Task statement
A verbatim copy of the line containing "match s.storeWord a w with" and all lines after it, up to and including the final line of the records, is the only acceptable output.

Information given

-- ==== Sys2Proof/Machine/MemOps.lean ====
section
/-! DEFINITION. Accesses to DRAM by an agent (R573, R579, R649), the sequencer's windows (R29, R177 to R181), and the load
and store of one word of the data address space (R175). -/

namespace Sys2Proof.Machine

/-- What bars an agent of world `w` from a span of DRAM: out of range (R571), firmware area (R573), a lost stack (R579),
a secure region (R649) or one awaiting a wipe (R660), a span being cleared (R645). -/
def State.dramBar (s : State) (w : Bool) (a n : Nat) : Option Status :=
  if 2 ^ 34 < a + n then some .badParameter
  else if inFirmware a then some .denied
  else if s.dramPending a n then some .denied
  else if s.lost (stackOf a) then some .routeFault
  else if !w && (List.range n).any (fun i => s.dramWorld (a + i)) then some .denied
  else if s.dramBusy a n then some .busy
  else none

/-- The same for an agent that reaches the firmware area where `firm` (R573). -/
def State.dramBarFor (s : State) (firm w : Bool) (a n : Nat) : Option Status :=
  if firm && a + n ≤ 2 ^ 34 && inFirmware a then (if s.lost (stackOf a) then some .routeFault else none) else s.dramBar w a n

/-- A DRAM read of `n` bytes. -/
def State.dramGet (s : State) (firm w : Bool) (a n : Nat) : Status × List Byte × State :=
  match s.dramBarFor firm w a n with
  | some e => (e, [], s)
  | none => s.dramRead a n

/-- A DRAM write. -/
def State.dramPut (s : State) (firm w : Bool) (a : Nat) (b : List Byte) : Status × State :=
  match s.dramBarFor firm w a b.length with
  | some e => (e, s)
  | none => (.ok, s.dwrite a b)

/-! ### The data address space (R175) -/

/-- The parts of the data address space. -/
inductive Place where
  | data | system | bank | dram | reserved
  deriving DecidableEq, Repr

def placeOf (a : Nat) : Place :=
  if a < 0x40000 then .data
  else if a < 0x41800 then (if sysAssigned a then .system else .reserved)
  else if a < 0x100000 then .reserved
  else if a < 0x140000 then .bank
  else if a < 0x800000 then .reserved
  else .dram

/-- Whether a word is reached through a window. -/
def throughWindow (a : Nat) : Bool := placeOf a == .bank || placeOf a == .dram

/-- Causes of a load of one word, apart from a window's response (R176, R178, R212). -/
def State.loadCauses (s : State) (a : Nat) : List Nat :=
  match placeOf a with
  | .data =>
    (if !s.seq.world && s.seq.dsecBase.toNat ≤ a then [0x02] else []) ++ (if s.smem.dmemBad.contains a then [0x0C] else [])
  | .reserved => [0x0D]
  | _ => []

/-- Causes of a store of one word (R176, R211, R212, R222). -/
def State.storeCauses (s : State) (a : Nat) : List Nat :=
  match placeOf a with
  | .data => if !s.seq.world && s.seq.dsecBase.toNat ≤ a then [0x02] else []
  | .system => s.seq.sysStoreCauses a
  | .reserved => [0x0D]
  | _ => []

/-- R176, R177: SEQ_FADDR and SEQ_FSTAT of an access that raises trap 0x0D. -/
def State.recordAccess (s : State) (a : Nat) (wr : Bool) (st : Status) : State :=
  s.mapSeq (fun q => { q with faddr := BitVec.ofNat 24 a, fstat := BitVec.ofNat 24 (256 * wr.toNat + st.code) })

/-- R177: an access that fails with a status. -/
def State.accessTrap (s : State) (a : Nat) (wr : Bool) (st : Status) : State := (s.recordAccess a wr st).trap 0x0D

/-- The NI that an address in a window leads to (R543, R571, R581). -/
def Seq.windowNi (q : Seq) (a : Nat) : Nat :=
  match placeOf a with
  | .bank => 32 + fld q.phwin 0 6 / 4
  | _ => let d := q.drwin.toNat * 2 ^ 25 + 4 * (a - 0x800000); 16 + 4 * stackOf d + d / 512 % 4

/-- A service core's context (R585), the NI of a context, and the world of its accesses (R643). -/
def Seq.isCore (q : Seq) : Bool := q.unit != ownSeq
def Seq.ni (q : Seq) : Nat := if q.isCore then 98 + q.unit else 106
def Seq.ioWorld (q : Seq) : Bool := q.world || q.isCore

/-- The transfer of an access through a window: CTRL traffic of one container (R551). -/
def Seq.windowTransfer (q : Seq) (a : Nat) (wr : Bool) : Transfer where
  src := q.ni
  dst := q.windowNi a
  vc := 0
  wr := wr
  world := q.ioWorld
  view := if placeOf a = .bank then fld q.phwin 6 2 else 0
  addr := if placeOf a = .bank then fld q.phwin 0 2 * 2 ^ 20 + 4 * (a - 0x100000) else q.drwin.toNat * 2 ^ 25 + 4 * (a - 0x800000)
  n := 4

/-- R177, R549, R562: an access through a window that the network does not deliver: the status it comes back with, and the state after
(DEDUCED, log entry 109). -/
def State.windowLost (s : State) (x : Transfer) : Option (Status × State) :=
  if !s.routed then some (.routeFault, s)
  else match s.bounced x.src x.dst with
    | some st => some (st, (s.noteReceipt x.src x.dst st).seenBack x st)
    | none => none

/-- R179 to R181: a load of one word through a window, once the network has delivered it. -/
def State.windowRead (s : State) (a : Nat) : Status × Word × State :=
  let q := s.seq
  match placeOf a with
  | .bank =>
    let (st, v, t) := s.bankAccess q.unit q.ioWorld false (fld q.phwin 6 2) (fld q.phwin 0 6) (a - 0x100000) 0
    (st, v.extractLsb' 0 24, t)
  | _ =>
    let (st, b, t) := s.dramGet q.isCore q.ioWorld (q.drwin.toNat * 2 ^ 25 + 4 * (a - 0x800000)) 4
    (st, BitVec.ofNat 24 (leNat b), t)

/-- R179 to R181: a store of one word through a window, once the network has delivered it. -/
def State.windowWrite (s : State) (a : Nat) (v : Word) : Status × State :=
  let q := s.seq
  match placeOf a with
  | .bank =>
    let (st, _, t) := s.bankAccess q.unit q.ioWorld true (fld q.phwin 6 2) (fld q.phwin 0 6) (a - 0x100000) (v.setWidth 32)
    (st, t)
  | _ => s.dramPut q.isCore q.ioWorld (q.drwin.toNat * 2 ^ 25 + 4 * (a - 0x800000)) (leBytes 4 v.toNat)

/-- R177: a load of one word through a window. -/
def State.windowLoad (s : State) (a : Nat) : Status × Word × State :=
  let x := s.seq.windowTransfer a false
  match s.windowLost x with
  | some (st, t) => (st, 0, t)
  | none => let (st, v, t) := s.windowRead a; (st, v, t.seen x st)

/-- R177: a store of one word through a window. -/
def State.windowStore (s : State) (a : Nat) (v : Word) : Status × State :=
  let x := s.seq.windowTransfer a true
  match s.windowLost x with
  | some e => e
  | none => let (st, t) := s.windowWrite a v; (st, t.seen x st)

/-- A load of one word, once its causes are checked. -/
def State.loadWord (s : State) (a : Nat) : Status × Word × State :=
  match placeOf a with
  | .data => (.ok, s.smem.word a, s)
  | .system => (.ok, s.sysLoad a, s.latchHigh a)
  | .reserved => (.badParameter, 0, s)
  | _ => s.windowLoad a

/-- A store of one word, once its causes are checked; SEQ_CTXSAVE and SEQ_CTXLOAD are the caller's. -/
def State.storeWord (s : State) (a : Nat) (v : Word) : Status × State :=
  match placeOf a with
  | .data => (.ok, { s with smem := s.smem.put a v })
  | .system => (.ok, s.mapSeq (fun q => q.sysStore a v))
  | .reserved => (.badParameter, s)
  | _ => s.windowStore a v

/-- Loads words at rising addresses, modulo 2^24; the first error ends them. -/
def State.loadWords (s : State) (a n : Nat) : Status × Nat × List Word × State :=
  match n with
  | 0 => (.ok, 0, [], s)
  | k + 1 =>
    match s.loadWord a with
    | (.ok, v, t) =>
      let (st, e, vs, u) := t.loadWords ((a + 1) % 2 ^ 24) k
      (st, e, v :: vs, u)
    | (st, _, t) => (st, a, [], t)

/-- Stores words at rising addresses, modulo 2^24; the first error ends them. -/
def State.storeWords (s : State) (a : Nat) (ws : List Word) : Status × Nat × State :=
  match ws with
  | [] => (.ok, 0, s)
  | w :: r =>
    match s.storeWord a w with
    | (.ok, t) => t.storeWords ((a + 1) % 2 ^ 24) r
    | (st, t) => (st, a, t)

end Sys2Proof.Machine
end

Output
    match s.storeWord a w with
    | (.ok, t) => t.storeWords ((a + 1) % 2 ^ 24) r
    | (st, t) => (st, a, t)

end Sys2Proof.Machine
end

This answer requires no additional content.